You know, those who died are called “hit by lightning”. The survivors are the ones who got “struck”. The question is how can they continue with their lives.

When you survive a lightning strike, you have to understand what it means to be alive. Vera, the protagonist of Susanna Bissoli’s novel, knows this well.

Hers is a challenging and uncertain life, both emotionally and economically. In the Po Valley – amidst fog-covered hills and countryside outskirts, in the rural Veneto inhabited by a silent dignity of labor that breaks through the squalor of urbanized nature – her days are spent searching for a job that allows her time to write and taking care of her elderly father, punctuated by visits from her sister and beloved niece. One day, she comes across a folder of notebooks written by him and realizes that, throughout his life, Zeno, whom she has never seen pick up a pen, has secretly written a novel. The discovery deeply shatters her. She was never close to her father, but now there is something visceral that connects them: writing. And while Vera is facing a moment when she lacks the words, her father’s novel is adventurous and vivid, spanning fifty years or more of history with extreme realism. Zeno asks Vera to transcribe his notebooks into a computer.

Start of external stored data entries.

/-- The checkpoint's on-chip sections are written, or its writing failed (R318). -/
def State.ckComplete (s : State) (n : Fin 8) (ok : Bool) : State :=
  let k := s.ck n
  match k.busy with
  | some b =>
    if b.reading then s
    else
      let s1 := s.setFld (Reg.CKP_STATUS n) 1 1 0
      if ok ∧ s.depotCheck (.part n) (s.ckSlotAddr n b.slot) true = .ok then
        let c := b.img.boundary
        let s2 := (s1.setCk n { k with busy := none, latest := some b.img }).setFld (Reg.CKP_STATUS n) 0 1 1
        let s3 := (s2.setFld (Reg.CKP_STATUS n) 2 1 b.slot).setReg64 (Reg.CKP_LAST_LO n) (c % 2 ^ 48 + 2 ^ 63)
        let s4 := s3.setReg (Reg.CKP_UNDO_USED n) (BitVec.ofNat 32 b.img.granules.length)
        let s5 := if s.fld (Reg.CKP_CFG n) 3 1 = 0 then s4.recTail n b.img.recPos else s4
        let s6 := if k.stopped then s5.recStart n else s5
        s6.answerCkp n ⟨.ok, 0, 9, c % 2 ^ 64 + b.slot * 2 ^ 64⟩
      else
        ((s1.setCk n { k with busy := none }).setFld (Reg.CKP_STATUS n) 6 1 1).answerCkp n (rspEmpty .retry 2)
  | none => s

/-- The latest checkpoint stops being valid (R318). -/
def State.ckInvalid (s : State) (n : Fin 8) : State :=
  let s1 := (s.modCk n fun k => { k with latest := none }).setFld (Reg.CKP_STATUS n) 0 1 0
  s1.setFld (Reg.CKP_LAST_HI n) 31 1 0

/-- A granule copy completes (R317): the granule joins the undo area, or finds it full (R318); the writes that waited go. -/
def State.undoDone (s : State) (n : Fin 8) (g : Nat) : State :=
  let k := s.ck n
  if k.undoRun.contains g then
    let room := s.undoRoom n
    let add := fun (i : CkImg) => if i.granules.contains g then i else { i with granules := i.granules ++ [g] }
    let tooMany := fun (i : CkImg) => decide (room < i.granules.length)
    let b := k.busy.map fun b => { b with img := add b.img }
    let l := k.latest.map add
    let badB := match b with | some b => tooMany b.img | none => false
    let badL := match l with | some l => tooMany l | none => false
    let s1 := s.setCk n { k with undoRun := k.undoRun.filter (fun x => x != g), busy := if badB then none else b, latest := l }
    let s2 := match l with
      | some l => s1.setReg (Reg.CKP_UNDO_USED n) (BitVec.ofNat 32 l.granules.length)
      | none => s1
    let s3 := if badB then
        (((s2.modPart n fun p => { p with bholds := p.bholds.filter fun h => h != .checkpoint }).setFld (Reg.CKP_STATUS n) 1 1 0).setFld
          (Reg.CKP_STATUS n) 3 1 1).answerCkp n (rspEmpty .retry 2)
      else s2
    let s4 := if badL then ((s3.ckInvalid n).setFld (Reg.CKP_STATUS n) 3 1 1).modCk n fun k => { k with again := true } else s3
    s4.sendWaiting n g
  else s

/-- The payload of a recovery notice (R331). -/
def recoveryPayload (path n cause fault ckpt reexec aborts reason us : Nat) (units : List Nat) : Nat :=
  path + n * 2 ^ 8 + cause % 256 * 2 ^ 16 + units.length * 2 ^ 24 + fault % 2 ^ 48 * 2 ^ 32 + ckpt % 2 ^ 48 * 2 ^ 80 +
    reexec % 2 ^ 32 * 2 ^ 128 + aborts % 2 ^ 16 * 2 ^ 160 + reason * 2 ^ 176 + us % 2 ^ 32 * 2 ^ 192 +
    ((units.zip (List.range 5)).foldl (fun a u => a + u.1 % 2 ^ 32 * 2 ^ (32 * u.2)) 0) * 2 ^ 224

/-- Post a recovery notice (R331, R477). -/
def State.recoveryNotice (s : State) (n : Fin 8) (payload : Nat) : State := s.notice 0xF001 48 payload (some n)

/-- The first frame of the run that has not committed. -/
def Part.open_ (p : Part) : Nat := if p.committedValid then p.committed + 1 else p.first

/-- LNK_MAP entries of a partition are cleared (R252). -/
def State.unmap (s : State) (n : Fin 8) : State :=
  (List.finRange 24).foldl (fun t k => (List.range 8).foldl (fun t r =>
    if t.fld (Reg.LNK_MAP k) (4 * r) 4 = 8 + n.val then t.setFld (Reg.LNK_MAP k) (4 * r) 4 0 else t) t) s

/-- Commands that wait on a partition complete with PART_FAULT (R48). -/
def State.failWaits (s : State) (n : Fin 8) : State :=
  let on := fun (w : Wait) =>
    match w with
    | .halt m _ => m == n
    | .deposit m _ _ => m == n
    | .wsRead m _ _ _ => m == n
    | .accession m _ _ _ _ => m == n
    | .tenant m _ _ => m == n
    | .checkpoint m => m == n
    | .nap m => m == n
    | .napExit m => m == n
    | .hold l _ _ => l == [n.val]
    | .forced all l _ => !all && l == [n.val]
    | _ => false
  let s1 := s.answerAll (fun t b => if on b.wait then some (t.rspBlock n .partFault 0) else none) s.waiting
  let s2 := s1.mapWaits fun w => match w with
    | .forced all l done => .forced all (l.filter fun k => k != n.val) done
    | x => x
  s2.answerAll (fun t b => match b.wait with | .forced true [] done => some (t.rspForced true done) | _ => none) s2.waiting

/-- The reasons for which a recovery cannot start (R330), lowest code first. -/
def State.recoveryReason (s : State) (n : Fin 8) (cause : FaultCause) : Option Nat :=
  let k := s.ck n
  let h := (s.part n).open_
  let cfg := Reg.CKP_CFG n
  let missing := match k.latest with
    | some l => (List.range (h - l.boundary)).any fun i => !((runEntries k.record).any fun e => e.frame == l.boundary + i)
    | none => false
  if k.latest.isNone ∨ (k.latest.any fun l => l.digest != k.digest) = true then some 1
  else if s.fld cfg 0 1 = 0 ∨ s.fld (Reg.CKP_STATUS n) 5 1 = 1 ∨ missing = true then some 2
  else if (cause ≠ .abortLimit ∧ cause ≠ .shadowLoss) ∨ s.replaying n then some 6
  else if s.fld cfg 4 1 = 0 then some 7
  else if (s.part n).eph.spans ∧ s.fld cfg 1 1 = 0 then some 8
  else none

/-- Recovery fails (R330): held completions are PART_FAULT, and a notice with PATH 4 is posted. -/
def State.recoveryFail (s : State) (n : Fin 8) (cause : FaultCause) (frame aborts since reason : Nat) (units : List Nat) : State :=
  let r := Reg.CKP_RECOVERY n
  let s0 := s.modPart n fun p => match (s.ck n).recov with | some x => { p with frame := x.shown, cur := x.shown } | none => p
  let s1 := (((s0.setFld r 0 4 0).setFld r 4 4 2).setFld r 8 8 reason).modCk n fun k => { k with recov := none }
  let ckpt := match (s.ck n).latest with | some l => l.boundary | none => 0
  let re := if (s.ck n).recov.isSome then (s.part n).open_ - ckpt else 0
  let us := (s.lnk.timebase - since) / 1000
  let s2 := (s1.failWaits n).unmap n
  s2.recoveryNotice n (recoveryPayload 4 n cause.code frame (if (s.ck n).recov.isSome then ckpt else 0) re aborts reason
    (if (s.ck n).recov.isSome then us else 0) units)

/-- A hard fault begins a recovery, or fails at once (R326, R330). -/
def State.recoveryStart (s : State) (n : Fin 8) (cause : FaultCause) (frame : Nat) : State :=
  let s0 := s.recSettle n
  let p := s0.part n
  match s0.recoveryReason n cause with
  | some reason => s0.recoveryFail n cause frame p.consec s0.lnk.timebase reason []
  | none =>
    let r := Reg.CKP_RECOVERY n
    ((s0.modCk n fun k => { k with recov := some ⟨cause, frame, p.frame, p.consec, s0.lnk.timebase, [], false⟩ }).setFld r 0 4 3).setFld
      r 8 8 0

/-- The i-th bank of each die in a checkpoint goes to the i-th bank of the die on loan now (R321). -/
def restoreBanks (m : List Host.Cell) (now : List Nat) (banks : List (Nat × List Host.Cell)) : List Host.Cell :=
  (List.range 4).foldl (fun m d =>
    let src := banks.filter fun b => b.1 / 256 == d
    let dst := now.filter fun b => b / 256 == d
    (src.zip dst).foldl (fun m x =>
      msetAll dByte (m.filter fun c => c.1 / 65536 != x.2) (x.1.2.map fun c => (x.2 * 65536 + c.1 % 65536, c.2))) m) m

/-- A region whose snapshot ran and whose image matches is reloaded through SETTLING with the snapshot's storage (R376). -/
def State.restoreRegion (s : State) (x : RegionSnap) : State :=
  match (List.finRange 8).find? fun r => r.val == x.region with
  | none => s
  | some r =>
    if x.state = 3 ∧ s.reg (Reg.VTR_REGION_IMAGE r.val) = x.image ∧ r.val < s.nRegions then
      (((s.setRegion r { s.isolate r with fabric := x.fabric, pub := 0, stepCopy := 0, transit := none, strobe := false }).setFld
        (Reg.VTR_REGION_STATE r.val) 0 3 2).setFld (Reg.VTR_REGION_STATE r.val) 16 8 x.relseq)
    else s

/-- Regions of the snapshot that the restore leaves unmatched (R376), as a mask. -/
def State.unmatched (s : State) (i : CkImg) : Nat :=
  (i.regions.filter fun x => !(x.state == 3 && s.reg (Reg.VTR_REGION_IMAGE x.region) == x.image)).foldl (fun a x => a + 2 ^ x.region) 0

/-- The state of R315 that a restore writes on-chip: banks, whose error marks end as every word is written anew (R183), working state and both shadow banks, input latch, held words.  `keep`
names the frames whose latched inputs stay: a recovery keeps those of frame h + 1 (R326). -/
def State.restoreCore (s : State) (n : Fin 8) (i : CkImg) (keep : Nat → Bool) : State :=
  let now := s.banksOf n
  let s1 := { s with vlt := { s.vlt with mem := restoreBanks s.vlt.mem now i.banks, dbe := s.vlt.dbe.filter fun k => !now.contains (k / 8192) } }
  s1.modPart n fun p =>
    { p with
      img := i.img, shadow0 := i.img, shadow1 := i.img, shadowBad0 := [], shadowBad1 := [], carry := false,
      bins := [(i.boundary, i.bins)] ++ p.bins.filter (fun b => keep b.1 && b.1 != i.boundary),
      frame := i.boundary, step := 0, vlog := [], reads := p.reads.filter (·.stale), stages := [], waves := [], xform := [], taps := [], fxs := [],
      done := [], nops := [], offers := [], lanes := [], gets := [], outs := [], hazNow := [], reserved := [], stops := [], err := Err.zero, errCl := [],
      toggles := [], hazHalt := none, decision := none, haltPend := [], faultPend := none, decidesNone := true,
      xinit := i.xinit, bholds := [], bdone := false, wbLeft := 0,
      xheld := i.xheld ++ p.xheld.filter fun h => !(i.xheld.any fun y => y.cl == h.cl && y.slot == h.slot && y.frame == h.frame) }

end Sys2Proof.Machine
end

Assisting him in unraveling this huge skein of stories means for Vera rediscovering, rethinking and getting to know in a new light not only her father, but the entire microcosm in which her childhood and youth were consumed.

Susanna Bissoli’s writing is harmonious, vivid and ruthlessly honest, thus embedding the dynamics of an Italian provincial family within the narrative breath of a classic, European-paced novel.